Thursday, May 12, 2005

The cardinal sin....

Tonight I was incredibly ecstatically giddily excited about going to the book pre-sale at the library. It's really only for members of Friends of the Library, but the staff was invited, too. I went armed with my checkbook and a ponytail holder...for some serious book grubbing. I also had a hold come in today. I walked in and greeted my co-workers, including the slack-jawed bitch that's been nothing but a thorn in my ass since I've been there. She asked what I was doing at work when I don't have to work, and I told her book sale, etc. She exclaimed, "You're an hour early girly." I told her it started at five, she vehemently insisted that it started at six...she was wrong, etc. So off I went to shop.

Twenty minutes later I surfaced from the meeting room with 14 books for $10. I walked around the circ desk to say g'bye to everyone and bitch shrieks, "What on earth did you buy?!?"

"$10 worth," I replied.

She then proceeded to ask the most taboo question a booklover/intellectual can ever dream to hear, and up to this point I've never been asked.

"What kind of life do you have?" She stared. That slack-jawed-fish-face-glassy-eyed-stare-of-those-who-brag-about-not-having-read-a-book-since-high-school.

I stared back thinking, Is she *really* insinuating that I have no life because I read?

She explained, "Well, if all you do is read then what kind of life is that?" Yep, she went there.

"A rather busy one," I retorted. "I teach at the college, I work here, I read, I work out, I spend time with friends and family, I travel......"

She was still slack-jawed and her only reply was, "Oh."

I thought: At least I'm not a self-important moron whose only friend is her 17 year old co-worker. And by the way, your husband spent a good 10 minutes staring at my tits Monday night when he brought Jr. to storytime.

This woman and I will soon be brawling on the floor, I'm sure of it. If she's rude to me one more time I will wrap her in very sticky library tape and let the patrons throw rocks at her. They don't like her either.

TV: None
Music: Dave
Reading: HP and the Order of the Phoenix and Brick Lane
In my head: Methods of torture.


  1. As one who might have that slack-jawed-fish-face-glassy-eyed-stare-of-those-who-brag-about-not-having-read-a-book-since-high-school look, I would know better than to actually ask that to your face! Sounds like you did well with the books!

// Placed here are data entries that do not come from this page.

-- ==== Sys2Proof/Certificates/Slice0/Obligations.lean ====
section
/-! DEFINITION. The statements for the provers. Each docstring names the rules of the spec that the statement rests on. -/

open Sys2Proof Sys2Proof.Machine

/-! ## The block -/

/-- One step with a command at the front of the queue is that command on the state with the queue's rest. -/
def Obligations.StepRunsTheFrontCommand : Prop :=
  ∀ (s : State) (i : Instr) (r : List Instr), s.pending = i :: r → step s = exec i { s with pending := r }

/-- No command of the table stops the machine: every command, whatever its operands, answers a next state in every state, and so does every
step (log entry 2: a command whose condition the spec does not meet changes nothing). One step with an empty queue is one idle microsecond: `now` advances by 1 and nothing else changes (the model's own
choice, log entry 6). -/
def Obligations.EveryStepIsSafe : Prop :=
  (∀ (i : Instr) (s : State), ∃ t, exec i s = .next t) ∧
  (∀ s : State, Safe s) ∧
  (∀ s : State, s.pending = [] → step s = .next { s with now := s.now + 1 })

/-! ## Adral-2: results (R118-R131) -/

/-- The ALU group with fn 12:6 zero (R128): the value in rd, the flags, the frame. -/
def Obligations.AluGroupResults : Prop :=
  ∀ (s : State) (c : Nat) (rd ra rb : BitVec 5), CanRun s c →
    let x := rget (core s c) ra
    let y := rget (core s c) rb
    let g := (core s c).flags
    let cin := if g.getLsbD 0 then 1 else 0
    let n := y.toNat % 64
    let lx := x.toNat % 2 ^ 18
    let hx := x.toNat / 2 ^ 18
    let ly := y.toNat % 2 ^ 18
    let hy := y.toNat / 2 ^ 18
    let done := fun (i : Instr) (v : W36) (h : BitVec 4) => WordResult i s c rd v h ((core s c).pc + 1)
    done (.iAdd c rd ra rb 0) (x + y) (withCV g (decide (2 ^ 36 ≤ x.toNat + y.toNat)) (decide ((x + y).toInt ≠ x.toInt + y.toInt))) ∧
    done (.iSub c rd ra rb 0) (x - y) (withCV g (decide (x.toNat < y.toNat)) (decide ((x - y).toInt ≠ x.toInt - y.toInt))) ∧
    done (.iAddc c rd ra rb 0) (x + y + BitVec.ofNat 36 cin) (withCV g (decide (2 ^ 36 ≤ x.toNat + y.toNat + cin))
      (decide ((x + y + BitVec.ofNat 36 cin).toInt ≠ x.toInt + y.toInt + cin))) ∧
    done (.iSubc c rd ra rb 0) (x - y - BitVec.ofNat 36 cin) (withCV g (decide (x.toNat < y.toNat + cin))
      (decide ((x - y - BitVec.ofNat 36 cin).toInt ≠ x.toInt - y.toInt - cin))) ∧
    done (.iAnd c rd ra rb 0) (x &&& y) g ∧
    done (.iOr c rd ra rb 0) (x ||| y) g ∧
    done (.iXor c rd ra rb 0) (x ^^^ y) g ∧
    done (.iAndn c rd ra rb 0) (x &&& ~~~y) g ∧
    done (.iSll c rd ra rb 0) (x <<< n) g ∧
    done (.iSrl c rd ra rb 0) (x >>> n) g ∧
    done (.iSra c rd ra rb 0) (x.sshiftRight n) g ∧
    done (.iRot c rd ra rb 0) ((x <<< (n % 36)) ||| (x >>> (36 - n % 36))) g ∧
    done (.iSlt c rd ra rb 0) (if x.toInt < y.toInt then 1 else 0) g ∧
    done (.iSltu c rd ra rb 0) (if x.toNat < y.toNat then 1 else 0) g ∧
    done (.iMinu c rd ra rb 0) (BitVec.ofNat 36 (min x.toNat y.toNat)) g ∧
    done (.iMaxu c rd ra rb 0) (BitVec.ofNat 36 (max x.toNat y.toNat)) g ∧
    done (.iMul c rd ra rb 0) (BitVec.ofNat 36 (x.toNat * y.toNat % 2 ^ 36)) g ∧
    done (.iMulhu c rd ra rb 0) (BitVec.ofNat 36 (x.toNat * y.toNat / 2 ^ 36)) g ∧
    done (.iMulh c rd ra rb 0) (BitVec.ofInt 36 (x.toInt * y.toInt / 2 ^ 36)) g ∧
    done (.iAddh c rd ra rb 0) (BitVec.ofNat 36 ((hx + hy) % 2 ^ 18 * 2 ^ 18 + (lx + ly) % 2 ^ 18)) g ∧
    done (.iSubh c rd ra rb 0) (BitVec.ofNat 36 ((hx + 2 ^ 18 - hy) % 2 ^ 18 * 2 ^ 18 + (lx + 2 ^ 18 - ly) % 2 ^ 18)) g ∧
    ((core s c).v1 = false →
      done (.iAddhs c rd ra rb 0) (BitVec.ofNat 36 (min (hx + hy) (2 ^ 18 - 1) * 2 ^ 18 + min (lx + ly) (2 ^ 18 - 1))) g) ∧
    done (.iClz c rd ra rb 0) (BitVec.ofNat 36 (36 - Nat.size x.toNat)) g ∧
    done (.iPopc c rd ra rb 0) (BitVec.ofNat 36 ((List.range 36).countP (fun i => x.getLsbD i))) g

/-- The immediate operations of the ALU (R126, R127): ADDI sets c and v, the logic immediates are zero-extended, LUI with a zero
ra field sets the high half, SHI by 0 to 35 in each of its four kinds. -/
def Obligations.ImmediateResults : Prop :=
  ∀ (s : State) (c : Nat) (rd ra : BitVec 5) (imm : BitVec 18) (n : Nat), CanRun s c → n ≤ 35 →
    let x := rget (core s c) ra
    let y := imm.signExtend 36
    let g := (core s c).flags
    let done := fun (i : Instr) (v : W36) (h : BitVec 4) => WordResult i s c rd v h ((core s c).pc + 1)
    done (.iAddi c rd ra imm) (x + y)
      (withCV g (decide (2 ^ 36 ≤ x.toNat + y.toNat)) (decide ((x + y).toInt ≠ x.toInt + imm.toInt))) ∧
    done (.iAndi c rd ra imm) (x &&& BitVec.ofNat 36 imm.toNat) g ∧
    done (.iOri c rd ra imm) (x ||| BitVec.ofNat 36 imm.toNat) g ∧
    done (.iXori c rd ra imm) (x ^^^ BitVec.ofNat 36 imm.toNat) g ∧
    done (.iLui c rd 0 imm) (BitVec.ofNat 36 (imm.toNat * 2 ^ 18)) g ∧
    done (.iShi c rd ra (BitVec.ofNat 18 n)) (x <<< n) g ∧
    done (.iShi c rd ra (BitVec.ofNat 18 (65536 + n))) (x >>> n) g ∧
    done (.iShi c rd ra (BitVec.ofNat 18 (131072 + n))) (x.sshiftRight n) g ∧
    done (.iShi c rd ra (BitVec.ofNat 18 (196608 + n))) ((x <<< n) ||| (x >>> (36 - n))) g

/-- The packed compares TCMP and TCMPI (R127, R129): each lane's tag is the old tag combined with the condition on its byte, for
every condition and combine code, the bytes stay, t is the OR of the tags. -/
def Obligations.PackedCompareResults : Prop :=
  ∀ (s : State) (c : Nat) (rd ra rb : BitVec 5) (cond comb : Nat), CanRun s c → cond < 8 → comb < 4 →
    let byte := fun (w : W36) (n : Nat) => (w >>> (8 * n)).setWidth 8
    let a := rget (core s c) ra
    let b := rget (core s c) rb
    -- condition on the lane's two bytes p and q, with bytes 0 and 1 of rb for the range conditions
    let conds : List (Byte → Byte → Byte → Byte → Bool) :=
      [fun p q _ _ => decide (p = q), fun p q _ _ => decide (p ≠ q), fun p q _ _ => p.ult q, fun p q _ _ => q.ule p,
       fun p q _ _ => p.slt q, fun p q _ _ => q.sle p, fun p _ lo hi => lo.ule p && p.ule hi,
       fun p _ lo hi => p.ult lo || hi.ult p]
    let combs : List (Bool → Bool → Bool) :=
      [fun _ h => h, fun o h => o && h, fun o h => o || h, fun o h => o && !h]
    let hit := fun (n : Nat) (q : Byte) => (conds.getD cond (fun _ _ _ _ => false)) (byte a n) q (byte b 0) (byte b 1)
    let tag := fun (n : Nat) (h : Bool) => (combs.getD comb (fun _ _ => false)) (a.getLsbD (32 + n)) h
    LaneResult (.iTcmp c rd ra rb (BitVec.ofNat 7 (comb * 8 + cond))) s c rd true (byte a) (fun n => tag n (hit n (byte b n))) ∧
    (cond < 4 → ∀ k : Byte, LaneResult (.iTcmpi c rd ra (BitVec.ofNat 18 (comb * 1024 + cond * 256 + k.toNat))) s c rd true
      (byte a) (fun n => tag n (hit n k)))

/-- The nonet group apart from TCMP (R129), lane by lane, with modifier bits that the instruction uses and zeros elsewhere. -/
def Obligations.NonetGroupResults : Prop :=
  ∀ (s : State) (c : Nat) (rd ra rb : BitVec 5) (k : Nat) (t4 : BitVec 4), CanRun s c → k < 4 →
    let byte := fun (w : W36) (n : Nat) => (w >>> (8 * n)).setWidth 8
    let tag := fun (w : W36) (n : Nat) => w.getLsbD (32 + n)
    let a := rget (core s c) ra
    let b := rget (core s c) rb
    let g := (core s c).flags
    let pc := (core s c).pc + 1
    let cnt := (if tag a 0 then 1 else 0) + (if tag a 1 then 1 else 0) + (if tag a 2 then 1 else 0) + (if tag a 3 then 1 else 0)
    -- nonet n of a followed by b
    let seqB := fun (n : Nat) => if n < 4 then byte a n else byte b (n - 4)
    let seqT := fun (n : Nat) => if n < 4 then tag a n else tag b (n - 4)
    -- the bytes whose tag is `w`, in lane order
    let pick := fun (w : Bool) => ((List.range 4).filter (fun n => tag a n == w)).map (byte a)
    LaneResult (.iTset c rd ra rb (BitVec.ofNat 7 t4.toNat)) s c rd true (byte a) (fun n => t4.getLsbD n) ∧
    LaneResult (.iTand c rd ra rb 0) s c rd true (byte a) (fun n => tag a n && tag b n) ∧
    LaneResult (.iTor c rd ra rb 0) s c rd true (byte a) (fun n => tag a n || tag b n) ∧
    LaneResult (.iTxor c rd ra rb 0) s c rd true (byte a) (fun n => xor (tag a n) (tag b n)) ∧
    LaneResult (.iTandn c rd ra rb 0) s c rd true (byte a) (fun n => tag a n && !tag b n) ∧
    WordResult (.iTget c rd ra rb 0) s c rd (a >>> 32) g pc ∧
    LaneResult (.iTput c rd ra rb 0) s c rd true (byte a) (fun n => b.getLsbD n) ∧
    WordResult (.iTcnta c rd ra rb 0) s c rd (b + BitVec.ofNat 36 cnt) g pc ∧
    WordResult (.iTfirst c rd ra rb 0) s c rd
      (if tag a 0 then 0 else if tag a 1 then 1 else if tag a 2 then 2 else if tag a 3 then 3 else 4) g pc ∧
    LaneResult (.iTsprd c rd ra rb 0) s c rd true (byte a) (fun _ => tag a 0 || tag a 1 || tag a 2 || tag a 3) ∧
    LaneResult (.iNext c rd ra rb (BitVec.ofNat 7 k)) s c rd false (fun n => if n = 0 then byte a k else 0)
      (fun n => if n = 0 then tag a k else false) ∧
    LaneResult (.iNins c rd ra rb (BitVec.ofNat 7 k)) s c rd false (fun n => if n = k then byte b 0 else byte a n)
      (fun n => if n = k then tag b 0 else tag a n) ∧
    LaneResult (.iNrot c rd ra rb (BitVec.ofNat 7 k)) s c rd false (fun n => byte a ((n + 4 - k) % 4)) (fun n => tag a ((n + 4 - k) % 4)) ∧
    ((core s c).v1 = false →
      LaneResult (.iNaln c rd ra rb (BitVec.ofNat 7 k)) s c rd false (fun n => seqB (n + k)) (fun n => seqT (n + k))) ∧
    (∀ w : Bool, LaneResult (.iPackt c rd ra rb (if w then 0 else 1)) s c rd true (fun n => (pick w).getD n 0)
      (fun n => decide (n < (pick w).length))) ∧
    LaneResult (.iNbcast c rd ra rb 0) s c rd false (fun _ => byte a 0) (fun _ => false)

/-- CLS in tag mode and in value mode, for every table, mask and combine code (R130); CLSW: the eight entries of the table from entry
(rb 7:3) × 8 take the nibbles of ra, no other entry, no register and no flag changes (R131); nonzero values in the zero fields of both are illegal. -/
def Obligations.ClassifyResults : Prop :=
  (∀ (s : State) (c : Nat) (rd ra : BitVec 5) (t comb : Nat) (mask : BitVec 4), CanRun s c → t < 8 → comb < 4 →
     let byte := fun (w : W36) (n : Nat) => (w >>> (8 * n)).setWidth 8
     let a := rget (core s c) ra
     let entry := fun (n : Nat) => tget (core s c).cls 0 (t * 256 + (byte a n).toNat) &&& mask
     let combs : List (Bool → Bool → Bool) := [fun _ h => h, fun o h => o && h, fun o h => o || h, fun o h => o && !h]
     let fn := t + mask.toNat * 8 + comb * 128
     LaneResult (.iCls c rd ra 0 (BitVec.ofNat 13 fn)) s c rd true (byte a)
       (fun n => (combs.getD comb (fun _ _ => false)) (a.getLsbD (32 + n)) (decide (entry n ≠ 0))) ∧
     LaneResult (.iCls c rd ra 0 (BitVec.ofNat 13 (512 + fn))) s c rd false (fun n => (entry n).setWidth 8) (fun _ => false)) ∧
  (∀ (s : State) (c : Nat) (ra rb : BitVec 5) (t : Nat), CanRun s c → t < 8 →
     let a := rget (core s c) ra
     let e := t * 32 + (rget (core s c) rb).toNat % 256 / 8
     (Gives (.iClsw c 0 ra rb (BitVec.ofNat 13 t)) s fun u =>
       OnlyCore s u c ∧
       core u c = { core s c with cls := (core u c).cls, pc := (core s c).pc + 1, cnt := (core u c).cnt, cyc := (core u c).cyc,
                                  stalled := false, routine := none } ∧
       ∀ n, tget (core u c).cls 0 n = if n / 8 = e then (a >>> (4 * (n % 8))).setWidth 4 else tget (core s c).cls 0 n) ∧
     ∀ (rd : BitVec 5) (fn : BitVec 13), (rd ≠ 0 ∨ 7 < fn.toNat → WordTraps (.iClsw c rd ra rb fn) s c 1 0 0 0) ∧
       (rb ≠ 0 ∨ 1023 < fn.toNat → WordTraps (.iCls c rd ra rb fn) s c 1 0 0 0))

    Sounds like things are heating up in the library! I think that inviting the patrons to join in is a nice touch. Work on the webcast thing for this, too. Pay-per-view. I think you'd make a tidy little sum! And you could buy more books!!!!!

  2. She works at a LIBRARY? Does she know what she does for a living? Maybe she's bitter 'cuz she hates bks and that's what she deals w/all day...

  3. This comment has been removed by a blog administrator.

  4. Hmm. Somehow I posted twice... Deleted the repeat.

  5. Os,
    See! That's the's all about knowing not to ask the question! lol

    I'll see what I can do about setting up a webcast. Maybe I could throw in some Jello and make a little more extra cash.

  6. Cher,
    No, I don't think she knows what she does. lol

  7. Andi! You never fail to amaze me. Use duct tape on the witch and stick a tampon up her nose. She obviously needs the excitement in her life.

  8. LMAOOOO!!! Diamond!!! I didn't know you ever read here...and you had to come in with me cursing like a sailor. Oh well, I do it all the time. Screw it!

    I think the duct tape/tampon idea is classic. I'll be putting that plan into action as soon as possible.

  9. Ewwww. It amazes me, the liberties people take with what they say to others.

  10. That's a lot nicer way of putting it than I did. lol I came home raving. My mother was shocked, and then I think she just wanted to be stop cursing.


    Now I can understand being an air-headed brat if you worked at The Gap or Burger King or Wal-Mart.

    Libraries and bookstores are the MECCAS of booklust and should be treated with utmost idolotry (sp?). The fact that this hussy has infiltrated the library is digusting.

    And Andi -- PLEASE list the books you bought. I'm such a book voyeur....

  12. I wanna know too, what did you buy??? How can you tell us all that and fail to include such pertinent information?

    Cause you know, we don't have lives either!

    Ha! What a bitch. Can't wait til the day you tell us to drop-kicked her in the middle of storytime. I'm all for a webcast of that!

  13. My thoughts exactly, Amanda. Oh, and our 17-year-old co-worker/bitch's best bud doesn't read. And broadcasts this fact around like it's nothin'. Urrrrg!

  14. Heather,
    I think she's about to go out on maternity leave. Maybe I won't have to drop-kick her....I might scuff my shoes!

  15. I'm always amazed that people cannot consider life without television. I killed my cable four years ago. I was raised on books, anyway. My sis and I had to read for an hour ahead of time if we wanted to watch 1/2 hour of TV. We wound up not caring for television, but being well-versed in everything that had struck our fancies.